-- ==== Sys2Proof/Laws/KeptResetOps.lean ====
section
/-! SUPPORT. Laws/KeptResetOps.lean: each operation of Machine/ResetOps.lean keeps the queue and the invariant. -/
namespace Sys2Proof.Machine

theorem State.onRst_kept {qu : List Instr} {F : Nat} {o : State} {s : State} {f : RstState → RstState} (hF : 0x4000 ||| F = F) (hk : State.Kept qu F o s) : State.Kept qu F o (State.onRst s f) := by
  unfold State.onRst
  refine State.kept_rst (bit_of hF rfl) ?_
  with_reducible assumption

theorem State.recordReset_kept {qu : List Instr} {F : Nat} {o : State} {s : State} {level engine slice cause : Nat} (hF : 0x1800000024009 ||| F = F) (hk : State.Kept qu F o s) : State.Kept qu F o (State.recordReset s level engine slice cause) := by
  unfold State.recordReset
  extract_lets +onlyGivenNames v80
  clear_value v80
  refine State.logOwn_kept (sub_of hF rfl) ?_
  refine State.setPair_kept (bit_of hF rfl) (bit_of hF rfl) ?_
  refine State.setReg_kept (bit_of hF rfl) ?_
  with_reducible assumption

theorem State.logHang_kept {qu : List Instr} {F : Nat} {o : State} {s : State} {engine slice kind ctx : Nat} {agent : Addr} (hF : 0x1800000024009 ||| F = F) (hk : State.Kept qu F o s) : State.Kept qu F o (State.logHang s engine slice kind ctx agent) := by
  unfold State.logHang
  refine State.raise_kept (sub_of hF rfl) (bit_of hF rfl) ?_
  refine State.logOwn_kept (sub_of hF rfl) ?_
  with_reducible assumption

theorem State.sampleRecords_kept {qu : List Instr} {F : Nat} {o : State} {s : State} {engine level cause slice : Nat} {item : Word} (hF : 0x2 ||| F = F) (hk : State.Kept qu F o s) : State.Kept qu F o (State.sampleRecords s engine level cause slice item).2 := by
  unfold State.sampleRecords
  extract_lets +onlyGivenNames v80
  clear_value v80
  extract_lets +onlyGivenNames v79
  clear_value v79
  extract_lets +onlyGivenNames v78
  clear_value v78
  extract_lets +onlyGivenNames v77
  clear_value v77
  extract_lets +onlyGivenNames v76
  clear_value v76
  extract_lets +onlyGivenNames v75
  clear_value v75
  extract_lets +onlyGivenNames v74
  clear_value v74
  dsimp only
  refine State.kept_freeCtr (bit_of hF rfl) ?_
  with_reducible assumption

theorem State.stageSamples_kept {qu : List Instr} {F : Nat} {o : State}  {n : Nat} {s : State} (hF : 0x1800000024009 ||| F = F) (hk : State.Kept qu F o s) : State.Kept qu F o (State.stageSamples  n s) := by
  induction n generalizing s with
  | zero =>
    rw [State.stageSamples]
    with_reducible assumption
  | succ n ih =>
    rw [State.stageSamples]
    split
    · with_reducible assumption
    · extract_lets +onlyGivenNames v79
      clear_value v79
      refine State.kept_ite (fun _ => ?_) (fun _ => ?_)
      · extract_lets +onlyGivenNames v77
        have hv77 : State.Kept qu F o v77 := by
          unfold v77
          refine State.onRst_kept (sub_of hF rfl) ?_
          with_reducible assumption
        clear_value v77
        extract_lets +onlyGivenNames v76
        have hv76 : State.Kept qu F o v76 := by
          unfold v76
          refine State.kept_foldl ?_ ?_
          · with_reducible assumption
          · intro s74 x73 h72
            refine State.logEvt_kept (sub_of hF rfl) ?_
            with_reducible assumption
        clear_value v76
        apply ih
        refine State.count_kept (bit_of hF rfl) ?_
        with_reducible assumption
      · with_reducible assumption

theorem State.sample_kept {qu : List Instr} {F : Nat} {o : State} {s : State} {engine level cause slice : Nat} {item : Word} (hF : 0x180000002400b ||| F = F) (hk : State.Kept qu F o s) : State.Kept qu F o (State.sample s engine level cause slice item) := by
  unfold State.sample
  refine State.kept_ite (fun _ => ?_) (fun _ => ?_)
  · extract_lets +onlyGivenNames v79
    have hv79 : State.Kept qu F o v79.2 := by
      unfold v79
      refine State.sampleRecords_kept (sub_of hF rfl) ?_
      with_reducible assumption
    clear_value v79
    extract_lets +onlyGivenNames v78
    have hv78 : State.Kept qu F o v78 := by
      unfold v78
      refine State.onRst_kept (sub_of hF rfl) ?_
      with_reducible assumption
    clear_value v78
    refine State.stageSamples_kept (sub_of hF rfl) ?_
    with_reducible assumption
  · with_reducible assumption

theorem State.showLevel_kept {qu : List Instr} {F : Nat} {o : State} {s : State} (hF : 0x800000000000 ||| F = F) (hk : State.Kept qu F o s) : State.Kept qu F o (State.showLevel s) := by
  unfold State.showLevel
  extract_lets +onlyGivenNames v80
  clear_value v80
  extract_lets +onlyGivenNames v79
  clear_value v79
  refine State.setF_kept (bit_of hF rfl) ?_
  with_reducible assumption

theorem State.dropContext_kept {qu : List Instr} {F : Nat} {o : State} {s : State} {kind ctx : Nat} (hF : 0x1c41 ||| F = F) (hk : State.Kept qu F o s) : State.Kept qu F o (State.dropContext s kind ctx) := by
  unfold State.dropContext
  refine State.kept_ite (fun _ => ?_) (fun _ => ?_)
  · split
    · extract_lets +onlyGivenNames v78
      have hv78 : State.Kept qu F o v78 := by
        unfold v78
        refine State.onPlan_kept (sub_of hF rfl) ?_
        with_reducible assumption
      clear_value v78
      extract_lets +onlyGivenNames v77
      clear_value v77
      extract_lets +onlyGivenNames v76
      have hv76 : State.Kept qu F o v76 := by
        unfold v76
        refine State.kept_lmp (bit_of hF rfl) ?_
        with_reducible assumption
      clear_value v76
      refine State.replayRoot_kept (sub_of hF rfl) ?_
      refine State.dropSent_kept (sub_of hF rfl) ?_
      with_reducible assumption
    · with_reducible assumption
  · refine State.kept_ite (fun _ => ?_) (fun _ => ?_)
    · refine State.kept_lnt (bit_of hF rfl) ?_
      with_reducible assumption
    · with_reducible assumption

▶ **EXERCISE DESCRIPTION**
Retype every entry exactly as it stands.

▶ **THE COMPLETED TASK**
-- ==== Sys2Proof/Laws/KeptResetOps.lean ====
section
/-! SUPPORT. Laws/KeptResetOps.lean: each operation of Machine/ResetOps.lean keeps the queue and the invariant. -/
namespace Sys2Proof.Machine

theorem State.onRst_kept {qu : List Instr} {F : Nat} {o : State} {s : State} {f : RstState → RstState} (hF : 0x4000 ||| F = F) (hk : State.Kept qu F o s) : State.Kept qu F o (State.onRst s f) := by
  unfold State.onRst
  refine State.kept_rst (bit_of hF rfl) ?_
  with_reducible assumption

theorem State.recordReset_kept {qu : List Instr} {F : Nat} {o : State} {s : State} {level engine slice cause : Nat} (hF : 0x1800000024009 ||| F = F) (hk : State.Kept qu F o s) : State.Kept qu F o (State.recordReset s level engine slice cause) := by
  unfold State.recordReset
  extract_lets +onlyGivenNames v80
  clear_value v80
  refine State.logOwn_kept (sub_of hF rfl) ?_
  refine State.setPair_kept (bit_of hF rfl) (bit_of hF rfl) ?_
  refine State.setReg_kept (bit_of hF rfl) ?_
  with_reducible assumption

theorem State.logHang_kept {qu : List Instr} {F : Nat} {o : State} {s : State} {engine slice kind ctx : Nat} {agent : Addr} (hF : 0x1800000024009 ||| F = F) (hk : State.Kept qu F o s) : State.Kept qu F o (State.logHang s engine slice kind ctx agent) := by
  unfold State.logHang
  refine State.raise_kept (sub_of hF rfl) (bit_of hF rfl) ?_
  refine State.logOwn_kept (sub_of hF rfl) ?_
  with_reducible assumption

theorem State.sampleRecords_kept {qu : List Instr} {F : Nat} {o : State} {s : State} {engine level cause slice : Nat} {item : Word} (hF : 0x2 ||| F = F) (hk : State.Kept qu F o s) : State.Kept qu F o (State.sampleRecords s engine level cause slice item).2 := by
  unfold State.sampleRecords
  extract_lets +onlyGivenNames v80
  clear_value v80
  extract_lets +onlyGivenNames v79
  clear_value v79
  extract_lets +onlyGivenNames v78
  clear_value v78
  extract_lets +onlyGivenNames v77
  clear_value v77
  extract_lets +onlyGivenNames v76
  clear_value v76
  extract_lets +onlyGivenNames v75
  clear_value v75
  extract_lets +onlyGivenNames v74
  clear_value v74
  dsimp only
  refine State.kept_freeCtr (bit_of hF rfl) ?_
  with_reducible assumption

theorem State.stageSamples_kept {qu : List Instr} {F : Nat} {o : State}  {n : Nat} {s : State} (hF : 0x1800000024009 ||| F = F) (hk : State.Kept qu F o s) : State.Kept qu F o (State.stageSamples  n s) := by
  induction n generalizing s with
  | zero =>
    rw [State.stageSamples]
    with_reducible assumption
  | succ n ih =>
    rw [State.stageSamples]
    split
    · with_reducible assumption
    · extract_lets +onlyGivenNames v79
      clear_value v79
      refine State.kept_ite (fun _ => ?_) (fun _ => ?_)
      · extract_lets +onlyGivenNames v77
        have hv77 : State.Kept qu F o v77 := by
          unfold v77
          refine State.onRst_kept (sub_of hF rfl) ?_
          with_reducible assumption
        clear_value v77
        extract_lets +onlyGivenNames v76
        have hv76 : State.Kept qu F o v76 := by
          unfold v76
          refine State.kept_foldl ?_ ?_
          · with_reducible assumption
          · intro s74 x73 h72
            refine State.logEvt_kept (sub_of hF rfl) ?_
            with_reducible assumption
        clear_value v76
        apply ih
        refine State.count_kept (bit_of hF rfl) ?_
        with_reducible assumption
      · with_reducible assumption

theorem State.sample_kept {qu : List Instr} {F : Nat} {o : State} {s : State} {engine level cause slice : Nat} {item : Word} (hF : 0x180000002400b ||| F = F) (hk : State.Kept qu F o s) : State.Kept qu F o (State.sample s engine level cause slice item) := by
  unfold State.sample
  refine State.kept_ite (fun _ => ?_) (fun _ => ?_)
  · extract_lets +onlyGivenNames v79
    have hv79 : State.Kept qu F o v79.2 := by
      unfold v79
      refine State.sampleRecords_kept (sub_of hF rfl) ?_
      with_reducible assumption
    clear_value v79
    extract_lets +onlyGivenNames v78
    have hv78 : State.Kept qu F o v78 := by
      unfold v78
      refine State.onRst_kept (sub_of hF rfl) ?_
      with_reducible assumption
    clear_value v78
    refine State.stageSamples_kept (sub_of hF rfl) ?_
    with_reducible assumption
  · with_reducible assumption

theorem State.showLevel_kept {qu : List Instr} {F : Nat} {o : State} {s : State} (hF : 0x800000000000 ||| F = F) (hk : State.Kept qu F o s) : State.Kept qu F o (State.showLevel s) := by
  unfold State.showLevel
  extract_lets +onlyGivenNames v80
  clear_value v80
  extract_lets +onlyGivenNames v79
  clear_value v79
  refine State.setF_kept (bit_of hF rfl) ?_
  with_reducible assumption

theorem State.dropContext_kept {qu : List Instr} {F : Nat} {o : State} {s : State} {kind ctx : Nat} (hF : 0x1c41 ||| F = F) (hk : State.Kept qu F o s) : State.Kept qu F o (State.dropContext s kind ctx) := by
  unfold State.dropContext
  refine State.kept_ite (fun _ => ?_) (fun _ => ?_)
  · split
    · extract_lets +onlyGivenNames v78
      have hv78 : State.Kept qu F o v78 := by
        unfold v78
        refine State.onPlan_kept (sub_of hF rfl) ?_
        with_reducible assumption
      clear_value v78
      extract_lets +onlyGivenNames v77
      clear_value v77
      extract_lets +onlyGivenNames v76
      have hv76 : State.Kept qu F o v76 := by
        unfold v76
        refine State.kept_lmp (bit_of hF rfl) ?_
        with_reducible assumption
      clear_value v76
      refine State.replayRoot_kept (sub_of hF rfl) ?_
      refine State.dropSent_kept (sub_of hF rfl) ?_
      with_reducible assumption
    · with_reducible assumption
  · refine State.kept_ite (fun _ => ?_) (fun _ => ?_)
    · refine State.kept_lnt (bit_of hF rfl) ?_
      with_reducible assumption
    · with_reducible assumption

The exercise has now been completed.